Is it not possible to have it sync only the backups based on the prune settings. Or do I need to do a hourly sync, prune, gc repeat? Garbage collect has to wait 24h 5m before it even removed data.
 
Hi,
When a sync job executes, it looks at the last available backup for the current vm it's syncing and then start syncing the next in line even if this backup should not be there based on the prune settings.
Which prune settings are you referring to here? The one on the sync source or the sync target? Why not simply prune more aggressively on the target if you are already rather low on storage?
Sync jobs will only ever consider backup snapshots newer than the last one present on the target for the sync. Also, with the transfer last setting, you can decide how many of the available snapshots will be synced. Further, with the remove vanished flag you can also instruct the sync job to prune snapshots vanished on the source side from the target during sync.

Is it not possible to have it sync only the backups based on the prune settings. Or do I need to do a hourly sync, prune, gc repeat? Garbage collect has to wait 24h 5m before it even removed data.
That would probably get very confusing, as the retention depends on what snapshots are already there to begin with. So e.g. if you have a prune job with different retention settings than what would be set in the sync job, the sync job will see a different set of snapshots before and after the prune job was executed, leading to a different set of snapshots which would be synced.

What could work if I did understand your request correctly is:
  1. Create a local sync job which syncs the available snapshots from your current source into a dedicated namespace
  2. Create a more aggressive prune job to be run after the local sync job setup in step one, to limit the available snapshots
  3. Setup a remote sync job with the namespace containing the aggressively pruned snapshots as source, so only these are ever considered for being synced.
Since de-duplication is performed on datastore level, the sync job setup in step 1 will also not take up additional space on your source datastore (except for the index files and metadata files which are rather small, but not for chunks).
 
Hi,

Which prune settings are you referring to here? The one on the sync source or the sync target? Why not simply prune more aggressively on the target if you are already rather low on storage?
Sync jobs will only ever consider backup snapshots newer than the last one present on the target for the sync. Also, with the transfer last setting, you can decide how many of the available snapshots will be synced. Further, with the remove vanished flag you can also instruct the sync job to prune snapshots vanished on the source side from the target during sync.

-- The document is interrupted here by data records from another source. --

/-- The continue signals and the trace are no part of the run. -/
theorem ports (h : s.SameRun t) (n m : Nat) (tr tr' : List TraceEvent) :
    State.SameRun { s with continues := n, trace := tr } { t with continues := m, trace := tr' } :=
  ⟨h.arch, h.code, h.stackDepth⟩

theorem signalHold (h : s.SameRun t) : (signalHold s).SameRun t := by
  obtain ⟨n, hn⟩ := signalHold_frame s
  rw [hn]
  exact ⟨h.arch, h.code, h.stackDepth⟩

end State.SameRun

/-! #### Execute -/

/-- Two results of a primitive agree: the same cause is raised, or both give a value and the values are related. -/
inductive SameResult {α : Type} (R : α → α → Prop) : Except Cause α → Except Cause α → Prop
  | error (c : Cause) : SameResult R (.error c) (.error c)
  | ok {a b : α} (h : R a b) : SameResult R (.ok a) (.ok b)

theorem SameResult.bind {α β : Type} {R : α → α → Prop} {Q : β → β → Prop} {x y : Except Cause α} {f g : α → Except Cause β}
    (h : SameResult R x y) (hfg : ∀ a b, R a b → SameResult Q (f a) (g b)) : SameResult Q (x.bind f) (y.bind g) := by
  cases h with
  | error c => exact .error c
  | ok hab => exact hfg _ _ hab

theorem SameResult.advancePc {x y : Except Cause State} (h : SameResult State.SameRun x y) (n : Nat) :
    SameResult State.SameRun (x.map (·.advancePc n)) (y.map (·.advancePc n)) := by
  cases h with
  | error c => exact .error c
  | ok hst => exact .ok (hst.advancePc n)

theorem push_sameRun {s t : State} (h : s.SameRun t) (v : Word) : SameResult State.SameRun (push v s) (push v t) := by
  rw [push, push, h.stackDepth, h.sp, h.stack]
  split
  · exact .error _
  · exact .ok (h.setStack _)

theorem pop_sameRun {s t : State} (h : s.SameRun t) :
    SameResult (fun p q => p.1 = q.1 ∧ p.2.SameRun q.2) (pop s) (pop t) := by
  cases hstack : t.stack with
  | nil => rw [pop_nil hstack, pop_nil (h.stack.trans hstack)]; exact .error _
  | cons v rest => rw [pop_cons hstack, pop_cons (h.stack.trans hstack)]; exact .ok ⟨rfl, h.setStack rest⟩

theorem binaryOp_sameRun {s t : State} (h : s.SameRun t) (f : Word → Word → Word) :
    SameResult State.SameRun (binaryOp f s) (binaryOp f t) := by
  rw [binaryOp, binaryOp, h.sp]
  split
  · exact .error _
  · refine (pop_sameRun h).bind ?_
    rintro ⟨right, s₁⟩ ⟨_, t₁⟩ ⟨rfl, h₁⟩
    refine (pop_sameRun h₁).bind ?_
    rintro ⟨left, s₂⟩ ⟨_, t₂⟩ ⟨rfl, h₂⟩
    exact push_sameRun h₂ _

theorem atomically_sameRun {s t : State} {x y : Except Cause State} (h : s.SameRun t) (hxy : SameResult State.SameRun x y) :
    ∃ u v, atomically s x = .next u ∧ atomically t y = .next v ∧ u.SameRun v := by
  cases hxy with
  | error c => exact ⟨_, _, rfl, rfl, h.raise c⟩
  | ok huv => exact ⟨_, _, rfl, rfl, huv⟩

/-- R71 for one executed instruction: it reads the architectural state, the code and the depth of the register file, nothing else. -/
theorem exec_sameRun {s t : State} (h : s.SameRun t) (i : Instr) :
    ∃ u v, exec i s = .next u ∧ exec i t = .next v ∧ u.SameRun v := by
  cases i with
  | halt => exact ⟨_, _, rfl, rfl, h.halt⟩
  | add => exact atomically_sameRun h ((binaryOp_sameRun h aluAdd).advancePc 1)
  | mul => exact atomically_sameRun h ((binaryOp_sameRun h aluMul).advancePc 1)
  | push1 =>
    rw [exec, exec, execPush1, execPush1, h.operandByte?]
    cases t.operandByte? with
    | none => exact atomically_sameRun h (.error _)
    | some imm8 => exact atomically_sameRun h ((push_sameRun h (zext32 imm8)).advancePc 2)

/-! #### The step -/

theorem step_of_ended {s : State} (hw : s.config.wf = true) (hr : s.status ≠ .running) : step s = .next s := by
  obtain ⟨hlen, hdepth⟩ := config_checks hw
  simp [step, stepWith, hlen, hdepth, hr]

/-- A decode failure is raised at once, with no hold (R66, R101). -/
theorem step_of_decode_fails {s : State} (hw : s.config.wf = true) (hr : s.status = .running)
    (hd : decodeNext s = .error .invalidOpcode) : step s = .next (s.raise .invalidOpcode) := by
  obtain ⟨hlen, hdepth⟩ := config_checks hw
  simp [step, stepWith, hlen, hdepth, hr, hd]

theorem executes_of_not_held {s : State} {i : Instr} (hw : s.config.wf = true) (hr : s.status = .running)
    (hd : decodeNext s = .ok i) (hh : isHeld s = false) : s.Executes i where
  configWf := hw
  running := hr
  decodes := hd
  released := by simpa [isHeld, hr, hd, Except.toBool] using hh

/-- Decoding fails in its one way, or gives an instruction. -/
theorem decodeNext_cases (s : State) : decodeNext s = .error .invalidOpcode ∨ ∃ i, decodeNext s = .ok i := by
  cases hd : decodeNext s with
  | error c => exact .inl (by rw [decodeNext_error hd])
  | ok i => exact .inr ⟨i, rfl⟩

/-- R71 for one step that is not held: the hold and the trace around the execute are no part of the run. -/
theorem step_sameRun {s t : State} (hw : s.config.wf = true) (h : s.SameRun t) (hs : isHeld s = false) (ht : isHeld t = false) :
    ∃ s' t', step s = .next s' ∧ step t = .next t' ∧ s'.SameRun t' := by
  have hwt := h.configWf hw
  by_cases hr : s.status = .running
  · have hrt : t.status = .running := h.status ▸ hr
    obtain hd | ⟨i, hd⟩ := decodeNext_cases s
    · have hdt := h.decodeNext.trans hd
      exact ⟨_, _, step_of_decode_fails hw hr hd, step_of_decode_fails hwt hrt hdt, h.raise _⟩
    · have hdt := h.decodeNext.trans hd
      obtain ⟨u, n, tr, hu, hstep⟩ := step_of_executes_ports (executes_of_not_held hw hr hd hs)
      obtain ⟨v, m, tr', hv, hstep'⟩ := step_of_executes_ports (executes_of_not_held hwt hrt hdt ht)
      obtain ⟨u', v', hu', hv', huv⟩ := exec_sameRun h i
      obtain rfl : u = u' := Host.Outcome.next.inj (hu.symm.trans hu')
      obtain rfl : v = v' := Host.Outcome.next.inj (hv.symm.trans hv')
      exact ⟨_, _, hstep, hstep', huv.ports n m tr tr'⟩
  · exact ⟨s, t, step_of_ended hw hr, step_of_ended hwt (h.status ▸ hr), h⟩

/-! #### The signals in hand -/

/-- `n` steps from `s` are not held for want of a signal: it does not single-step, or has `n` signals in hand (R66,
notes/assumptions/6.md). -/
def State.ReleasedFor (n : Nat) (s : State) : Prop := s.config.singleStepEnabled = false ∨ n ≤ s.continues

theorem State.ReleasedFor.not_held {n : Nat} {s : State} (h : s.ReleasedFor (n + 1)) : isHeld s = false := by
  have hreleased : awaitsContinue s = false := by
    obtain hoff | hle := h
    · simp [awaitsContinue, hoff]
    · have hne : s.continues ≠ 0 := by omega
      simp [awaitsContinue, hne]
  simp [isHeld, hreleased]

theorem traceBefore_continues (s : State) : (traceBefore s).continues = s.continues := by
  obtain ⟨tr, h⟩ := traceBefore_frame s
  rw [h]

theorem traceAfter_continues (s : State) : (traceAfter s).continues = s.continues := by
  obtain ⟨tr, h⟩ := traceAfter_frame s
  rw [h]

theorem exec_keeps_continues {i : Instr} {s u : State} (hu : exec i s = .next u) : u.continues = s.continues := by
  obtain ⟨c, _, he⟩ | ⟨_, he⟩ | ⟨l, n, _, he⟩ := exec_cases i s
  all_goals
    rw [he] at hu
    cases hu
    rfl

/-- A step that executes uses up the signal that released it, and no other (R66). -/
theorem State.Executes.step_continues {s t : State} {i : Instr} (hx : s.Executes i) (ht : step s = .next t) :
    t.continues = (releaseHold s).continues := by
  rw [step_of_executes hx, executeDecoded] at ht
  cases hu : exec i (traceBefore (releaseHold s)) with
  | next u =>
    rw [hu] at ht
    cases ht
    rw [traceAfter_continues, exec_keeps_continues hu, traceBefore_continues]
  | fault r => cases r
  | refused r => rw [hu] at ht; cases ht

/-- A step uses up at most one signal (R66). -/
theorem step_continues_le {s t : State} (ht : step s = .next t) : s.continues ≤ t.continues + 1 := by
  obtain ⟨rfl, _⟩ | ⟨rfl, _⟩ | ⟨i, _, _, _, hx, _⟩ := step_next_cases ht
  · exact Nat.le_succ _
  · exact Nat.le_succ _
  · rw [hx.step_continues ht, releaseHold]
    split
    · rw [State.takeContinue_continues]; omega
    · exact Nat.le_succ _

theorem State.ReleasedFor.step {n : Nat} {s t : State} (h : s.ReleasedFor (n + 1)) (ht : step s = .next t) : t.ReleasedFor n := by
  obtain ⟨hcfg, _⟩ := step_keeps_config_and_memory ht
  obtain hoff | hle := h
  · exact .inl (hcfg ▸ hoff)
  · have := step_continues_le ht
    exact .inr (by omega)

/-- The host's signal at each hold lifts it. -/
theorem signalHold_not_held (s : State) : isHeld (signalHold s) = false := by
  cases hh : isHeld s with
  | false => rwa [signalHold, hh]
  | true =>
    obtain ⟨_, hss⟩ : _ ∧ s.config.singleStepEnabled = true := by
      simp only [isHeld, awaitsContinue, Bool.and_eq_true] at hh
      exact ⟨hh.1, hh.2.1⟩
    have hsig : signalHold s = s.addContinue := by simp [signalHold, hh, hostContinue, hss]
    simp [hsig, isHeld, awaitsContinue]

That would probably get very confusing, as the retention depends on what snapshots are already there to begin with. So e.g. if you have a prune job with different retention settings than what would be set in the sync job, the sync job will see a different set of snapshots before and after the prune job was executed, leading to a different set of snapshots which would be synced.

What could work if I did understand your request correctly is:
  1. Create a local sync job which syncs the available snapshots from your current source into a dedicated namespace
  2. Create a more aggressive prune job to be run after the local sync job setup in step one, to limit the available snapshots
  3. Setup a remote sync job with the namespace containing the aggressively pruned snapshots as source, so only these are ever considered for being synced.
Since de-duplication is performed on datastore level, the sync job setup in step 1 will also not take up additional space on your source datastore (except for the index files and metadata files which are rather small, but not for chunks).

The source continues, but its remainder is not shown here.